[Records from a collection]
-- ==== Sys2Proof/Machine/Skips.lean ====
section
/-! DEFINITION. 42_skips.md: the four conditional skips. -/

namespace Sys2Proof.Machine

/-- SkipEqImm (3xnn), R120. -/
def execSkipEqImm (x : RegIx) (nn : Byte) (s : State) : Host.Outcome State Fault Refusal :=
  .next (skipIf (s.getV x == nn) s)

/-- SkipNeqImm (4xnn), R121. -/
def execSkipNeqImm (x : RegIx) (nn : Byte) (s : State) : Host.Outcome State Fault Refusal :=
  .next (skipIf (s.getV x != nn) s)

/-- SkipEqReg (5xy0), R122. -/
def execSkipEqReg (x y : RegIx) (s : State) : Host.Outcome State Fault Refusal :=
  .next (skipIf (s.getV x == s.getV y) s)

/-- SkipNeqReg (9xy0), R123. -/
def execSkipNeqReg (x y : RegIx) (s : State) : Host.Outcome State Fault Refusal :=
  .next (skipIf (s.getV x != s.getV y) s)

end Sys2Proof.Machine
end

- About this exercise
Exactly as they appear above, write out the line containing "namespace Sys2Proof.Machine" and each line that comes after it in the records.

- Worked solution
namespace Sys2Proof.Machine

/-- SkipEqImm (3xnn), R120. -/
def execSkipEqImm (x : RegIx) (nn : Byte) (s : State) : Host.Outcome State Fault Refusal :=
  .next (skipIf (s.getV x == nn) s)

/-- SkipNeqImm (4xnn), R121. -/
def execSkipNeqImm (x : RegIx) (nn : Byte) (s : State) : Host.Outcome State Fault Refusal :=
  .next (skipIf (s.getV x != nn) s)

/-- SkipEqReg (5xy0), R122. -/
def execSkipEqReg (x y : RegIx) (s : State) : Host.Outcome State Fault Refusal :=
  .next (skipIf (s.getV x == s.getV y) s)

/-- SkipNeqReg (9xy0), R123. -/
def execSkipNeqReg (x y : RegIx) (s : State) : Host.Outcome State Fault Refusal :=
  .next (skipIf (s.getV x != s.getV y) s)

end Sys2Proof.Machine
end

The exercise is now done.